## Problem to solve:
Please write out exactly the lines of the data below from the line holding "l).jrnls = s.jrnls := rfl" through the line holding "l).amos = s.amos := rfl", and leave out the rest.

____

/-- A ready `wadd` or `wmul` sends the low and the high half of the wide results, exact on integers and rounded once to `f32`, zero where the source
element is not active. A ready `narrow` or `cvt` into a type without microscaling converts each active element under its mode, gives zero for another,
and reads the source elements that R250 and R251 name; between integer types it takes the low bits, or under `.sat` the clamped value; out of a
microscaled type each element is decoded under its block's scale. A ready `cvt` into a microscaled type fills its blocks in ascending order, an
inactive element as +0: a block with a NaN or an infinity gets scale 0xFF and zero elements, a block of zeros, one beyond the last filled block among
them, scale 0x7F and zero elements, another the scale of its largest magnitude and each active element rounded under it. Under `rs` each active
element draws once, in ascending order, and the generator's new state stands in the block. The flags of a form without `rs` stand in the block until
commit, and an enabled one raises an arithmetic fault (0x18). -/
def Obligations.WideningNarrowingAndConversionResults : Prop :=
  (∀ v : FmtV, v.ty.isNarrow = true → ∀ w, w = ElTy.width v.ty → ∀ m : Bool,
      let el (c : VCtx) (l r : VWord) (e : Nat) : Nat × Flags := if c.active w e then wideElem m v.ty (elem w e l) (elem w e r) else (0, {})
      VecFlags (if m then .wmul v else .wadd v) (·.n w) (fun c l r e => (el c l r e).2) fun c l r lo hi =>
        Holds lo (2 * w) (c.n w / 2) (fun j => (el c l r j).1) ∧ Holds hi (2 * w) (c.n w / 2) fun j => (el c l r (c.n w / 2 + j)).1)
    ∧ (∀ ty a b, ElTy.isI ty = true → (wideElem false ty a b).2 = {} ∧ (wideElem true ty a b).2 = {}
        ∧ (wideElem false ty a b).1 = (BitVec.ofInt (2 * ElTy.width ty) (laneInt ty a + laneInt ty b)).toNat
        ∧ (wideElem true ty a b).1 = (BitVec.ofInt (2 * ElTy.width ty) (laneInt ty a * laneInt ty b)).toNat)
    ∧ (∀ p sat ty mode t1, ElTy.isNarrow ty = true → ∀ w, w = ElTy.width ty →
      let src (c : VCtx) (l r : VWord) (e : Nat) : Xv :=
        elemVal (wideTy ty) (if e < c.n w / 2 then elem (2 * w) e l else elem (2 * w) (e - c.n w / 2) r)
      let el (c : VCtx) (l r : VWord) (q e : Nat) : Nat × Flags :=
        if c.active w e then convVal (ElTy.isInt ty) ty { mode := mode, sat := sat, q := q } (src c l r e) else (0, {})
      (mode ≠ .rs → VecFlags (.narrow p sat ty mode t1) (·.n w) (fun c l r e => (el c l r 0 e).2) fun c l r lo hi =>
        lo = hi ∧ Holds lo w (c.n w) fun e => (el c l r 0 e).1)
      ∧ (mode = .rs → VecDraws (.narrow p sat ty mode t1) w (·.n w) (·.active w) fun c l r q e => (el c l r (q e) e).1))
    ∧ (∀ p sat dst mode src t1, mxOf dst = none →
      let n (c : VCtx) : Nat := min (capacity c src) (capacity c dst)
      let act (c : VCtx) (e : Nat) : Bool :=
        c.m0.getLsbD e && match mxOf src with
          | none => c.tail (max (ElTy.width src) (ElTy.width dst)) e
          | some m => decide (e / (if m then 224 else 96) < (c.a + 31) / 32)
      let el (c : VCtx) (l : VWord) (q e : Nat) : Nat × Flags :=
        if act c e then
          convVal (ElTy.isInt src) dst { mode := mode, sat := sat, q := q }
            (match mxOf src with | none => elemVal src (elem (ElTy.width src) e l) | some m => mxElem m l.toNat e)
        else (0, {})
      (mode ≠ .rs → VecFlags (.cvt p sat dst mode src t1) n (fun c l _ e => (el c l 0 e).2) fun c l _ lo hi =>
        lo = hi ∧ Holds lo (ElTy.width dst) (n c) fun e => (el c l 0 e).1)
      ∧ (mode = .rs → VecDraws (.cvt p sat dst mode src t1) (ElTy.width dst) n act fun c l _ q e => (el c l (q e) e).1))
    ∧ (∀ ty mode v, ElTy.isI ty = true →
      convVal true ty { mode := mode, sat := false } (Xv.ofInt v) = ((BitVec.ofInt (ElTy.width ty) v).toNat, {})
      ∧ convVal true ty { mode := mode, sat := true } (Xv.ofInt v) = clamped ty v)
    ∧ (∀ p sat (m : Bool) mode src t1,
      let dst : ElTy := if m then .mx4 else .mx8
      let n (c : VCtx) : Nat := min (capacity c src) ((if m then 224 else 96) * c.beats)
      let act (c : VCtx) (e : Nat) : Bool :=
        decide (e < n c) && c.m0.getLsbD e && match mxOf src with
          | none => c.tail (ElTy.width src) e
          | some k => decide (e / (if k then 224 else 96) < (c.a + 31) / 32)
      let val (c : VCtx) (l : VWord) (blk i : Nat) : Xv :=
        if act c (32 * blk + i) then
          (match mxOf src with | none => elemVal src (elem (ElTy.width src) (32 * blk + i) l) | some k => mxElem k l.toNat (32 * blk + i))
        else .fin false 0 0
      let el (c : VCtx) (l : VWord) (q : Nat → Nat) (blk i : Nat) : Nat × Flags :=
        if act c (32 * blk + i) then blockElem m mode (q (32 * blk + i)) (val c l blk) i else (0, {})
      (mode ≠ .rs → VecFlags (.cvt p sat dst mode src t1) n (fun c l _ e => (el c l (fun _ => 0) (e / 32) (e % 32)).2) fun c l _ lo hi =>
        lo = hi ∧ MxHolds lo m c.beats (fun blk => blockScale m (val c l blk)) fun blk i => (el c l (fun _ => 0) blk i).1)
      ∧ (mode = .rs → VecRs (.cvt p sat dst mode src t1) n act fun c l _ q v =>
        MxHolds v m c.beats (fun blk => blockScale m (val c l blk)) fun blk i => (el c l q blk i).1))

____

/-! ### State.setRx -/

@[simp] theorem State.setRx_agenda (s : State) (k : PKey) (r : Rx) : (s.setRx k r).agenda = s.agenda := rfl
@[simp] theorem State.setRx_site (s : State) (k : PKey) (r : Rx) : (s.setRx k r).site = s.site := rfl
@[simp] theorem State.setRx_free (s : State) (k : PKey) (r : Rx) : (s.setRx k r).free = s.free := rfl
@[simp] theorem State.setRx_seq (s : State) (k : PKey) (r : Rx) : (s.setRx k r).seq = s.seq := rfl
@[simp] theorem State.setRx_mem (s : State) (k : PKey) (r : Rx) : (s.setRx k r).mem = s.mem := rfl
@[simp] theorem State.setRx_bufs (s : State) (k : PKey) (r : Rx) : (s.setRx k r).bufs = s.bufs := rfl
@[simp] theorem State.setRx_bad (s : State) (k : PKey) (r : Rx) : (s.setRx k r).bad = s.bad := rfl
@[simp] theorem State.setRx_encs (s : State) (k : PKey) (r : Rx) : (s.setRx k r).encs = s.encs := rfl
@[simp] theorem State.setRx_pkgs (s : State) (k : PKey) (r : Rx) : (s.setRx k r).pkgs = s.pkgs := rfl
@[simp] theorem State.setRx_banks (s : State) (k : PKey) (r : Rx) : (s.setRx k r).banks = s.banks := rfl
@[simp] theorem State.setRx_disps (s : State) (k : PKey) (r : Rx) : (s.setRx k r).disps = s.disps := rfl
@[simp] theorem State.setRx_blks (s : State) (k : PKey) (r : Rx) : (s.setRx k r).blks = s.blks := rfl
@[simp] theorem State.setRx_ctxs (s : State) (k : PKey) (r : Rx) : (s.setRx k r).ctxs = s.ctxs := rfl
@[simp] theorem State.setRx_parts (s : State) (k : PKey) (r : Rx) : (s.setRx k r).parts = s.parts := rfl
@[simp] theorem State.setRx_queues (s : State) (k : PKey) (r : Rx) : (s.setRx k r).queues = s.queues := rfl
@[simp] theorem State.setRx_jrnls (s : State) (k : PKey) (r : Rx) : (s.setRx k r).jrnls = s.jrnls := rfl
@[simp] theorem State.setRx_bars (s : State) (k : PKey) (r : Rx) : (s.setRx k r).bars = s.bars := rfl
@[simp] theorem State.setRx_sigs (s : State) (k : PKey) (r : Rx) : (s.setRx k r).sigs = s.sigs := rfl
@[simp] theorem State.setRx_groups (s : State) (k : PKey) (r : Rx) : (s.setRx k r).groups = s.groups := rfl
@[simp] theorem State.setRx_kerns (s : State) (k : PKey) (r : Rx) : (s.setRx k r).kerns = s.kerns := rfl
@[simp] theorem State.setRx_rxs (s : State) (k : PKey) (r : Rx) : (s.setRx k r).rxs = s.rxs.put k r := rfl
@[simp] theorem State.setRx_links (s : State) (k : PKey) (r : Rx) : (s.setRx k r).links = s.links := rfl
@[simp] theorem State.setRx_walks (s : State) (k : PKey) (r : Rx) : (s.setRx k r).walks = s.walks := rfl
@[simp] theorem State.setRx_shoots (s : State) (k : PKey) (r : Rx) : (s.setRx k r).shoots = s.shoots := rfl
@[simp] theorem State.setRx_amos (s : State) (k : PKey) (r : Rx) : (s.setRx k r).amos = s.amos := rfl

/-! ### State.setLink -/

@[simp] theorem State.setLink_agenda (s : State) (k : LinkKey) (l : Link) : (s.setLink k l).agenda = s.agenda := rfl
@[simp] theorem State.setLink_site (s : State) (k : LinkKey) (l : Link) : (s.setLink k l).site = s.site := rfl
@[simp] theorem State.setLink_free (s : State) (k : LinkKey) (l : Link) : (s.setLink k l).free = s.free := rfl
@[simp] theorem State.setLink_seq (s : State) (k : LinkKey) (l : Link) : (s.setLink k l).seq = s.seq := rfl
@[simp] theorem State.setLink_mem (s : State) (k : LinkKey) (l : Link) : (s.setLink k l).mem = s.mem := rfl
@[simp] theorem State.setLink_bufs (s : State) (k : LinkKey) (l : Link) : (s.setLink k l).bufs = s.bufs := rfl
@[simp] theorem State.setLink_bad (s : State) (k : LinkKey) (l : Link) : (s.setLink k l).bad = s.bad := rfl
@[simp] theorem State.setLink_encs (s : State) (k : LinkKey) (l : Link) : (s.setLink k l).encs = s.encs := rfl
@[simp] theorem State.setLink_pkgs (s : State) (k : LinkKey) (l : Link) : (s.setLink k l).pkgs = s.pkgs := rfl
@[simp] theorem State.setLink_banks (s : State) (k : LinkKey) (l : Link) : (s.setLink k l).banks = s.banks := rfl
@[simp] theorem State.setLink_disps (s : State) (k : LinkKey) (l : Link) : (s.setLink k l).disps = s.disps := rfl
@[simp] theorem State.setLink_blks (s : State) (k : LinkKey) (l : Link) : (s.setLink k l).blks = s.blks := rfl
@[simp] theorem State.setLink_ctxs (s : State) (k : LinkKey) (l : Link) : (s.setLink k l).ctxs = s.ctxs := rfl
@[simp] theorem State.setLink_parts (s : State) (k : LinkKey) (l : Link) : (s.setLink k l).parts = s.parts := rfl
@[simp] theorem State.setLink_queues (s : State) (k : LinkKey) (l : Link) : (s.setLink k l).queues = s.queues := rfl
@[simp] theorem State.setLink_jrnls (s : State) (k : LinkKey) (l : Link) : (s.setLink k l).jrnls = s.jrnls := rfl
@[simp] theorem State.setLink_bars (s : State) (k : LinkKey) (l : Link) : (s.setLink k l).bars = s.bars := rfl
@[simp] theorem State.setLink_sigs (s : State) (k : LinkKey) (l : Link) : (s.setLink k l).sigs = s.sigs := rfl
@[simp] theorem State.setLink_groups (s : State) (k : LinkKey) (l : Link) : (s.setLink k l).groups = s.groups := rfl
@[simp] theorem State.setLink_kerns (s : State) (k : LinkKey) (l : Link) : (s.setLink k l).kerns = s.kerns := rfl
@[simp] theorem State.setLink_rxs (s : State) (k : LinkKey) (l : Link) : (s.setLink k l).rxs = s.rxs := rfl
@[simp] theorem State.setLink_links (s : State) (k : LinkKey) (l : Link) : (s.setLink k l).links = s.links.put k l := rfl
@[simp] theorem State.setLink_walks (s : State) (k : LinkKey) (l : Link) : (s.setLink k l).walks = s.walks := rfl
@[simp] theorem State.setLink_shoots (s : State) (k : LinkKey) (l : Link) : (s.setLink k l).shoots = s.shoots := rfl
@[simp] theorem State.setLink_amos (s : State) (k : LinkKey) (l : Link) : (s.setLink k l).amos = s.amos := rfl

____

## Response box:
@[simp] theorem State.setLink_jrnls (s : State) (k : LinkKey) (l : Link) : (s.setLink k l).jrnls = s.jrnls := rfl
@[simp] theorem State.setLink_bars (s : State) (k : LinkKey) (l : Link) : (s.setLink k l).bars = s.bars := rfl
@[simp] theorem State.setLink_sigs (s : State) (k : LinkKey) (l : Link) : (s.setLink k l).sigs = s.sigs := rfl
@[simp] theorem State.setLink_groups (s : State) (k : LinkKey) (l : Link) : (s.setLink k l).groups = s.groups := rfl
@[simp] theorem State.setLink_kerns (s : State) (k : LinkKey) (l : Link) : (s.setLink k l).kerns = s.kerns := rfl
@[simp] theorem State.setLink_rxs (s : State) (k : LinkKey) (l : Link) : (s.setLink k l).rxs = s.rxs := rfl
@[simp] theorem State.setLink_links (s : State) (k : LinkKey) (l : Link) : (s.setLink k l).links = s.links.put k l := rfl
@[simp] theorem State.setLink_walks (s : State) (k : LinkKey) (l : Link) : (s.setLink k l).walks = s.walks := rfl
@[simp] theorem State.setLink_shoots (s : State) (k : LinkKey) (l : Link) : (s.setLink k l).shoots = s.shoots := rfl
@[simp] theorem State.setLink_amos (s : State) (k : LinkKey) (l : Link) : (s.setLink k l).amos = s.amos := rfl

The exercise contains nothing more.